** Task requirements **
Please work out how many lines in the material below contain the string "List", and answer with that number only.

=== Begin Enclosure ===

/-- The physical core that holds a logical number (R25, R272). -/
def State.phys (s : State) (l : Nat) : Nat :=
  let b := l / 8
  ((List.range 9).find? fun k => s.logical (9 * b + k) == some l).getD 0 + 9 * b

/-- ROLE of a core (R28). -/
def State.role (s : State) (p : Nat) : Nat := s.getF (F.CORE_IDENT_ROLE p)

/-- A core takes part: it holds a logical number and is active (R27, R28), or takes over in a handover. -/
def State.active (s : State) (p : Nat) : Bool :=
  (s.logical p).isSome && (s.role p == 0 || ((s.moved (bandOf p)).map fun h => h.inSlot == slotOf p).getD false)

/-- Logical cores taking part: N of R27, from the power state. -/
def State.nCores (s : State) : Nat := if s.pstate = 0 then 64 else if s.pstate = 1 then 32 else 0
/-- Bands taking part. -/
def State.nBands (s : State) : Nat := s.nCores / 8

/-- Apply to each number below `n`, ascending. -/
def State.each (s : State) (n : Nat) (f : State → Nat → State) : State := (List.range n).foldl f s

/-- Clock of a core in units of 0.1 GHz (R28). -/
def binClock (b : Nat) : Nat := 15 - min 3 b
/-- The bin that BIN_PLAN and BIN_DIP ask for (R162). -/
def State.binTarget (s : State) (p : Nat) : Nat := min 3 (s.getF (F.CORE_CLK_BIN_PLAN p) + s.getF (F.CORE_CLK_BIN_DIP p))
/-- A core's clock now (R162): the effective bin's; during a change the lower of the two frequencies. -/
def State.clock (s : State) (p : Nat) : Nat := binClock (max (s.getF (F.CORE_CLK_BIN_EFF p)) (s.binTarget p))
/-- Core cycles, in a core's own clock, that begin between two fabric cycles (R5). -/
def coreCycles (clock t0 t1 : Nat) : Nat := t1 * clock / 15 - t0 * clock / 15
/-- Fabric cycles that `n` core cycles take, rounded up. -/
def fabricCycles (clock n : Nat) : Nat := ceilDiv (n * 15) clock

/-- A core holds a line of a line clause in flight (R62). -/
def State.inFlight (s : State) (p : Nat) : Bool := (s.core p).lines.any fun l => !l.complete

/-! ### Pronouns (R216, R217) -/

/-- A pronoun entry (R216). -/
structure Prn where
  place : Nat
  form : Nat
  zc : Bool
  ch : Nat
  lh : Nat
  lw : Nat
  ph : Nat
  pw : Nat
  oy : Nat
  ox : Nat
  base : Nat
  ring : Nat
  cons : Nat
  fb : Bool
  deriving DecidableEq, Repr, Inhabited

/-- The fields of a 32-byte pronoun entry (R216). -/
def Prn.parse (b : List Byte) : Prn where
  place := leAt b 0 1
  form := bits (leAt b 1 1) 0 3
  zc := bit (leAt b 1 1) 3
  ch := leAt b 2 2
  lh := leAt b 4 2
  lw := leAt b 6 2
  ph := leAt b 8 2
  pw := leAt b 10 2
  oy := leAt b 12 2
  ox := leAt b 14 2
  base := leAt b 16 5
  ring := leAt b 21 1
  cons := bits (leAt b 22 1) 0 4
  fb := bit (leAt b 22 1) 4

/-- The table words as bytes. -/
def wordsToBytes (ws : List Nat) : List Byte := ws.flatMap (toLe 4)

/-- A pronoun of a physical core's table (R229). -/
def State.prn (s : State) (p n : Nat) : Prn :=
  Prn.parse (wordsToBytes ((List.range 8).map fun k => s.getF (F.CORE_PRN_DATA p (8 * n + k))))
/-- A pronoun of a band's table (R256). -/
def State.bprn (s : State) (b n : Nat) : Prn :=
  Prn.parse (wordsToBytes ((List.range 8).map fun k => s.getF (F.BAND_PRN_DATA b (8 * n + k))))

/-- Bits per element (R217). -/
def formBits (form : Nat) : Nat :=
  match form with | 0 => 4 | 1 => 8 | 2 => 16 | 3 => 32 | 4 => 16 | _ => 8
/-- The least power of two at or above `n`. -/
def pow2ceil (n : Nat) : Nat := 2 ^ clog2 n
/-- Rows per position (R113, R217). -/
def Prn.nr (r : Prn) : Nat := ceilDiv r.ch 64
/-- Whether the tensor has tag and side planes. -/
def Prn.quant (r : Prn) : Bool := decide (r.form ≤ 1)
/-- Pitch of a position in plane 0 code, 1 tag, 2 side (R217). -/
def Prn.pitch (r : Prn) (plane : Nat) : Nat :=
  if plane = 0 then pow2ceil (ceilDiv (r.ch * formBits r.form) 8)
  else if r.quant then (if plane = 1 then pow2ceil (4 * r.nr) else pow2ceil (16 * r.nr)) else 0
/-- Slot of a compressed block (R194). -/
def Prn.zcSlot (r : Prn) : Nat := if r.form = 0 then 328 else 584
/-- Line pitch of a plane (R217). -/
def Prn.linePitch (r : Prn) (plane : Nat) : Nat :=
  if plane = 0 ∧ r.zc then roundUp 64 (ceilDiv (r.pw * r.nr) 8 * r.zcSlot)
  else roundUp 64 (r.pw * r.pitch plane)
/-- Lines the buffer holds (R217). -/
def Prn.lines (r : Prn) : Nat := if r.ring = 0 then r.ph else r.ring
/-- line_of of R217. -/
def Prn.lineOf (r : Prn) (y : Nat) : Nat := if r.ring = 0 then y else y % r.ring
/-- Bytes of one ring slot (R217). -/
def Prn.slotBytes (r : Prn) : Nat := r.linePitch 0 + r.linePitch 1 + r.linePitch 2
/-- First byte of a plane of padded line y′ (R217). -/
def Prn.lineAddr (r : Prn) (plane y : Nat) : Nat :=
  if r.ring = 0 then
    r.base + (if plane = 0 then 0 else if plane = 1 then r.lines * r.linePitch 0
      else r.lines * (r.linePitch 0 + r.linePitch 1)) + y * r.linePitch plane
  else r.base + r.lineOf y * r.slotBytes +
    (if plane = 0 then 0 else if plane = 1 then r.linePitch 0 else r.linePitch 0 + r.linePitch 1)
/-- First byte of the ring slot of padded line y′. -/
def Prn.slotAddr (r : Prn) (y : Nat) : Nat := r.base + r.lineOf y * r.slotBytes
/-- Byte of a plane of padded position (y′, x′) (R217), uncompressed planes. -/
def Prn.posAddr (r : Prn) (plane y x : Nat) : Nat := r.lineAddr plane y + x * r.pitch plane
/-- Bytes the buffer takes (R218). -/
def Prn.size (r : Prn) : Nat := r.lines * r.slotBytes
/-- R171, R216: a logical coordinate as a padded one. -/
def Prn.padY (r : Prn) (y : Int) : Nat := (y + r.oy).toNat
/-- Padded column of a logical column. -/
def Prn.padX (r : Prn) (x : Int) : Nat := (x + r.ox).toNat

=== End Enclosure ===

** Written solution **
6